Recibirían el dinero en vez de pagar por su alojamiento. 
Tendrían derecho a la vigilancia continua por video, por lo que de inmediato recibirían la asistencia después de una caída u otra emergencia. 
Sus camas se lavarían dos veces a la semana, lavada y planchada la ropa con regularidad. 
Un guardia vendría cada 20 minutos y les llevaría sus comidas y sus bocadillos directamente a su habitación. 
Tendrían un lugar especial para recibir a su familia. 
Tendrían acceso a una biblioteca, sala de ejercicios, terapia física y espiritual, así como la piscina e incluso la enseñanza gratuita. 
Pijamas, zapatos, zapatillas y asistencia jurídica gratuita bajo petición. 
Con un patio de ejercicios, rodeado por un hermoso jardín. 
Cada hombre de edad tendría derecho a un ordenador, televisión, radio y llamadas ilimitadas. 
Tendrían una "junta directiva" para escuchar las quejas y los guardias tienen un código de conducta que debe respetarse! 

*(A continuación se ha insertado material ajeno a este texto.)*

@[simp] theorem State.setBank_regs (s : State) (k : Nat) (x : DirBank) : (s.setBank k x).regs = s.regs := rfl
@[simp] theorem State.setBank_mem (s : State) (k : Nat) (x : DirBank) : (s.setBank k x).mem = s.mem := rfl
@[simp] theorem State.setBank_ecc (s : State) (k : Nat) (x : DirBank) : (s.setBank k x).ecc = s.ecc := rfl
@[simp] theorem State.setBank_tiles (s : State) (k : Nat) (x : DirBank) : (s.setBank k x).tiles = s.tiles := rfl
@[simp] theorem State.setBank_slices (s : State) (k : Nat) (x : DirBank) : (s.setBank k x).slices = s.slices := rfl
@[simp] theorem State.setBank_dies (s : State) (k : Nat) (x : DirBank) : (s.setBank k x).dies = s.dies := rfl
@[simp] theorem State.setBank_hbm (s : State) (k : Nat) (x : DirBank) : (s.setBank k x).hbm = s.hbm := rfl
@[simp] theorem State.setBank_res (s : State) (k : Nat) (x : DirBank) : (s.setBank k x).res = s.res := rfl
@[simp] theorem State.setBank_moves (s : State) (k : Nat) (x : DirBank) : (s.setBank k x).moves = s.moves := rfl
@[simp] theorem State.setBank_slow (s : State) (k : Nat) (x : DirBank) : (s.setBank k x).slow = s.slow := rfl
@[simp] theorem State.setBank_xfers (s : State) (k : Nat) (x : DirBank) : (s.setBank k x).xfers = s.xfers := rfl
@[simp] theorem State.setBank_glints (s : State) (k : Nat) (x : DirBank) : (s.setBank k x).glints = s.glints := rfl
@[simp] theorem State.setBank_failing (s : State) (k : Nat) (x : DirBank) : (s.setBank k x).failing = s.failing := rfl
@[simp] theorem State.setBank_retries (s : State) (k : Nat) (x : DirBank) : (s.setBank k x).retries = s.retries := rfl
@[simp] theorem State.setBank_held (s : State) (k : Nat) (x : DirBank) : (s.setBank k x).held = s.held := rfl
@[simp] theorem State.setBank_map (s : State) (k : Nat) (x : DirBank) : (s.setBank k x).map = s.map := rfl
@[simp] theorem State.setBank_gn (s : State) (k : Nat) (x : DirBank) : (s.setBank k x).gn = s.gn := rfl
@[simp] theorem State.setBank_fr (s : State) (k : Nat) (x : DirBank) : (s.setBank k x).fr = s.fr := rfl
@[simp] theorem State.setBank_adm (s : State) (k : Nat) (x : DirBank) : (s.setBank k x).adm = s.adm := rfl
@[simp] theorem State.setBank_steps (s : State) (k : Nat) (x : DirBank) : (s.setBank k x).steps = s.steps := rfl
@[simp] theorem State.setBank_ray (s : State) (k : Nat) (x : DirBank) : (s.setBank k x).ray = s.ray := rfl
@[simp] theorem State.setBank_host (s : State) (k : Nat) (x : DirBank) : (s.setBank k x).host = s.host := rfl
@[simp] theorem State.setBank_mg (s : State) (k : Nat) (x : DirBank) : (s.setBank k x).mg = s.mg := rfl
@[simp] theorem State.setBank_pow (s : State) (k : Nat) (x : DirBank) : (s.setBank k x).pow = s.pow := rfl
@[simp] theorem State.setBank_therm (s : State) (k : Nat) (x : DirBank) : (s.setBank k x).therm = s.therm := rfl
@[simp] theorem State.setBank_pen (s : State) (k : Nat) (x : DirBank) : (s.setBank k x).pen = s.pen := rfl
@[simp] theorem State.setBank_spare (s : State) (k : Nat) (x : DirBank) : (s.setBank k x).spare = s.spare := rfl
@[simp] theorem State.setBank_dusk (s : State) (k : Nat) (x : DirBank) : (s.setBank k x).dusk = s.dusk := rfl
@[simp] theorem State.setBank_ag (s : State) (k : Nat) (x : DirBank) : (s.setBank k x).ag = s.ag := rfl
@[simp] theorem State.setBank_evtHold (s : State) (k : Nat) (x : DirBank) : (s.setBank k x).evtHold = s.evtHold := rfl
@[simp] theorem State.setBank_evtAgain (s : State) (k : Nat) (x : DirBank) : (s.setBank k x).evtAgain = s.evtAgain := rfl
@[simp] theorem State.setBank_latches (s : State) (k : Nat) (x : DirBank) : (s.setBank k x).latches = s.latches := rfl
@[simp] theorem State.setBank_out (s : State) (k : Nat) (x : DirBank) : (s.setBank k x).out = s.out := rfl
@[simp] theorem State.setBank_events (s : State) (k : Nat) (x : DirBank) : (s.setBank k x).events = s.events := rfl
@[simp] theorem State.setBank_nextId (s : State) (k : Nat) (x : DirBank) : (s.setBank k x).nextId = s.nextId := rfl
@[simp] theorem State.setBank_freeCount (s : State) (k : Nat) (x : DirBank) : (s.setBank k x).freeCount = s.freeCount := rfl
@[simp] theorem State.setBank_now (s : State) (k : Nat) (x : DirBank) : (s.setBank k x).now = s.now := rfl
@[simp] theorem State.setBank_pending (s : State) (k : Nat) (x : DirBank) : (s.setBank k x).pending = s.pending := rfl

@[simp] theorem State.setDie_regs (s : State) (k : Nat) (x : Die) : (s.setDie k x).regs = s.regs := rfl
@[simp] theorem State.setDie_mem (s : State) (k : Nat) (x : Die) : (s.setDie k x).mem = s.mem := rfl
@[simp] theorem State.setDie_ecc (s : State) (k : Nat) (x : Die) : (s.setDie k x).ecc = s.ecc := rfl
@[simp] theorem State.setDie_tiles (s : State) (k : Nat) (x : Die) : (s.setDie k x).tiles = s.tiles := rfl
@[simp] theorem State.setDie_slices (s : State) (k : Nat) (x : Die) : (s.setDie k x).slices = s.slices := rfl
@[simp] theorem State.setDie_dirs (s : State) (k : Nat) (x : Die) : (s.setDie k x).dirs = s.dirs := rfl
@[simp] theorem State.setDie_hbm (s : State) (k : Nat) (x : Die) : (s.setDie k x).hbm = s.hbm := rfl
@[simp] theorem State.setDie_res (s : State) (k : Nat) (x : Die) : (s.setDie k x).res = s.res := rfl
@[simp] theorem State.setDie_moves (s : State) (k : Nat) (x : Die) : (s.setDie k x).moves = s.moves := rfl
@[simp] theorem State.setDie_slow (s : State) (k : Nat) (x : Die) : (s.setDie k x).slow = s.slow := rfl
@[simp] theorem State.setDie_xfers (s : State) (k : Nat) (x : Die) : (s.setDie k x).xfers = s.xfers := rfl
@[simp] theorem State.setDie_glints (s : State) (k : Nat) (x : Die) : (s.setDie k x).glints = s.glints := rfl
@[simp] theorem State.setDie_failing (s : State) (k : Nat) (x : Die) : (s.setDie k x).failing = s.failing := rfl
@[simp] theorem State.setDie_retries (s : State) (k : Nat) (x : Die) : (s.setDie k x).retries = s.retries := rfl
@[simp] theorem State.setDie_held (s : State) (k : Nat) (x : Die) : (s.setDie k x).held = s.held := rfl
@[simp] theorem State.setDie_map (s : State) (k : Nat) (x : Die) : (s.setDie k x).map = s.map := rfl
@[simp] theorem State.setDie_gn (s : State) (k : Nat) (x : Die) : (s.setDie k x).gn = s.gn := rfl
@[simp] theorem State.setDie_fr (s : State) (k : Nat) (x : Die) : (s.setDie k x).fr = s.fr := rfl
@[simp] theorem State.setDie_adm (s : State) (k : Nat) (x : Die) : (s.setDie k x).adm = s.adm := rfl
@[simp] theorem State.setDie_steps (s : State) (k : Nat) (x : Die) : (s.setDie k x).steps = s.steps := rfl
@[simp] theorem State.setDie_ray (s : State) (k : Nat) (x : Die) : (s.setDie k x).ray = s.ray := rfl
@[simp] theorem State.setDie_host (s : State) (k : Nat) (x : Die) : (s.setDie k x).host = s.host := rfl
@[simp] theorem State.setDie_mg (s : State) (k : Nat) (x : Die) : (s.setDie k x).mg = s.mg := rfl
@[simp] theorem State.setDie_pow (s : State) (k : Nat) (x : Die) : (s.setDie k x).pow = s.pow := rfl
@[simp] theorem State.setDie_therm (s : State) (k : Nat) (x : Die) : (s.setDie k x).therm = s.therm := rfl
@[simp] theorem State.setDie_pen (s : State) (k : Nat) (x : Die) : (s.setDie k x).pen = s.pen := rfl
@[simp] theorem State.setDie_spare (s : State) (k : Nat) (x : Die) : (s.setDie k x).spare = s.spare := rfl
@[simp] theorem State.setDie_dusk (s : State) (k : Nat) (x : Die) : (s.setDie k x).dusk = s.dusk := rfl
@[simp] theorem State.setDie_ag (s : State) (k : Nat) (x : Die) : (s.setDie k x).ag = s.ag := rfl
@[simp] theorem State.setDie_evtHold (s : State) (k : Nat) (x : Die) : (s.setDie k x).evtHold = s.evtHold := rfl
@[simp] theorem State.setDie_evtAgain (s : State) (k : Nat) (x : Die) : (s.setDie k x).evtAgain = s.evtAgain := rfl
@[simp] theorem State.setDie_latches (s : State) (k : Nat) (x : Die) : (s.setDie k x).latches = s.latches := rfl
@[simp] theorem State.setDie_out (s : State) (k : Nat) (x : Die) : (s.setDie k x).out = s.out := rfl
@[simp] theorem State.setDie_events (s : State) (k : Nat) (x : Die) : (s.setDie k x).events = s.events := rfl
@[simp] theorem State.setDie_nextId (s : State) (k : Nat) (x : Die) : (s.setDie k x).nextId = s.nextId := rfl
@[simp] theorem State.setDie_freeCount (s : State) (k : Nat) (x : Die) : (s.setDie k x).freeCount = s.freeCount := rfl
@[simp] theorem State.setDie_now (s : State) (k : Nat) (x : Die) : (s.setDie k x).now = s.now := rfl
@[simp] theorem State.setDie_pending (s : State) (k : Nat) (x : Die) : (s.setDie k x).pending = s.pending := rfl

@[simp] theorem State.setStack_regs (s : State) (k : Nat) (x : Stack) : (s.setStack k x).regs = s.regs := rfl
@[simp] theorem State.setStack_mem (s : State) (k : Nat) (x : Stack) : (s.setStack k x).mem = s.mem := rfl
@[simp] theorem State.setStack_ecc (s : State) (k : Nat) (x : Stack) : (s.setStack k x).ecc = s.ecc := rfl
@[simp] theorem State.setStack_tiles (s : State) (k : Nat) (x : Stack) : (s.setStack k x).tiles = s.tiles := rfl
@[simp] theorem State.setStack_slices (s : State) (k : Nat) (x : Stack) : (s.setStack k x).slices = s.slices := rfl
@[simp] theorem State.setStack_dirs (s : State) (k : Nat) (x : Stack) : (s.setStack k x).dirs = s.dirs := rfl
@[simp] theorem State.setStack_dies (s : State) (k : Nat) (x : Stack) : (s.setStack k x).dies = s.dies := rfl
@[simp] theorem State.setStack_res (s : State) (k : Nat) (x : Stack) : (s.setStack k x).res = s.res := rfl
@[simp] theorem State.setStack_moves (s : State) (k : Nat) (x : Stack) : (s.setStack k x).moves = s.moves := rfl
@[simp] theorem State.setStack_slow (s : State) (k : Nat) (x : Stack) : (s.setStack k x).slow = s.slow := rfl
@[simp] theorem State.setStack_xfers (s : State) (k : Nat) (x : Stack) : (s.setStack k x).xfers = s.xfers := rfl
@[simp] theorem State.setStack_glints (s : State) (k : Nat) (x : Stack) : (s.setStack k x).glints = s.glints := rfl
@[simp] theorem State.setStack_failing (s : State) (k : Nat) (x : Stack) : (s.setStack k x).failing = s.failing := rfl
@[simp] theorem State.setStack_retries (s : State) (k : Nat) (x : Stack) : (s.setStack k x).retries = s.retries := rfl
@[simp] theorem State.setStack_held (s : State) (k : Nat) (x : Stack) : (s.setStack k x).held = s.held := rfl
@[simp] theorem State.setStack_map (s : State) (k : Nat) (x : Stack) : (s.setStack k x).map = s.map := rfl
@[simp] theorem State.setStack_gn (s : State) (k : Nat) (x : Stack) : (s.setStack k x).gn = s.gn := rfl
@[simp] theorem State.setStack_fr (s : State) (k : Nat) (x : Stack) : (s.setStack k x).fr = s.fr := rfl
@[simp] theorem State.setStack_adm (s : State) (k : Nat) (x : Stack) : (s.setStack k x).adm = s.adm := rfl
@[simp] theorem State.setStack_steps (s : State) (k : Nat) (x : Stack) : (s.setStack k x).steps = s.steps := rfl
@[simp] theorem State.setStack_ray (s : State) (k : Nat) (x : Stack) : (s.setStack k x).ray = s.ray := rfl
@[simp] theorem State.setStack_host (s : State) (k : Nat) (x : Stack) : (s.setStack k x).host = s.host := rfl
@[simp] theorem State.setStack_mg (s : State) (k : Nat) (x : Stack) : (s.setStack k x).mg = s.mg := rfl
@[simp] theorem State.setStack_pow (s : State) (k : Nat) (x : Stack) : (s.setStack k x).pow = s.pow := rfl
@[simp] theorem State.setStack_therm (s : State) (k : Nat) (x : Stack) : (s.setStack k x).therm = s.therm := rfl
@[simp] theorem State.setStack_pen (s : State) (k : Nat) (x : Stack) : (s.setStack k x).pen = s.pen := rfl
@[simp] theorem State.setStack_spare (s : State) (k : Nat) (x : Stack) : (s.setStack k x).spare = s.spare := rfl
@[simp] theorem State.setStack_dusk (s : State) (k : Nat) (x : Stack) : (s.setStack k x).dusk = s.dusk := rfl
@[simp] theorem State.setStack_ag (s : State) (k : Nat) (x : Stack) : (s.setStack k x).ag = s.ag := rfl
@[simp] theorem State.setStack_evtHold (s : State) (k : Nat) (x : Stack) : (s.setStack k x).evtHold = s.evtHold := rfl
@[simp] theorem State.setStack_evtAgain (s : State) (k : Nat) (x : Stack) : (s.setStack k x).evtAgain = s.evtAgain := rfl
@[simp] theorem State.setStack_latches (s : State) (k : Nat) (x : Stack) : (s.setStack k x).latches = s.latches := rfl
@[simp] theorem State.setStack_out (s : State) (k : Nat) (x : Stack) : (s.setStack k x).out = s.out := rfl
@[simp] theorem State.setStack_events (s : State) (k : Nat) (x : Stack) : (s.setStack k x).events = s.events := rfl
@[simp] theorem State.setStack_nextId (s : State) (k : Nat) (x : Stack) : (s.setStack k x).nextId = s.nextId := rfl
@[simp] theorem State.setStack_freeCount (s : State) (k : Nat) (x : Stack) : (s.setStack k x).freeCount = s.freeCount := rfl
@[simp] theorem State.setStack_now (s : State) (k : Nat) (x : Stack) : (s.setStack k x).now = s.now := rfl
@[simp] theorem State.setStack_pending (s : State) (k : Nat) (x : Stack) : (s.setStack k x).pending = s.pending := rfl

Los delincuentes tendrían platos fríos, se quedarían solos y sin vigilancia. Las luces se apagarían a las 20: 00 horas. 
Tendrían derecho a un baño a la semana (y más todavía!), vivirían en una pequeña habitación y por la que tendrían que pagar al menos 2.000 euros por mes, sin esperanza de salir con vida. 

¡De esta forma habría justicia para todos!


----------



## angel36 (Dic 15, 2010)

muy bueno..........

sin dudas........


----------



## Mandrake (Dic 15, 2010)

¿Sera que Dosmetros esta llegando a esa etapa?.


----------



## Ratmayor (Dic 15, 2010)

Ni un paso atras! Dosme presidente!!!


----------



## DOSMETROS (Dic 15, 2010)

O que en vez de ir preso prefiero el ancianatorio


----------



## sergio barasz (Dic 15, 2010)

muy bueno el comentario..


----------



## el-rey-julien (Dic 15, 2010)

buena idea,nomas que los presos no  estarian muy de acuerdo 
se te olvido mencionar   que tendrían  las visitas sanitarias (sexo sexo)


----------



## angel36 (Dic 15, 2010)

el-rey-julien dijo:


> buena idea,nomas que los presos no  estarian muy de acuerdo
> se te olvido mencionar   que tendrían  las visitas sanitarias (sexo sexo)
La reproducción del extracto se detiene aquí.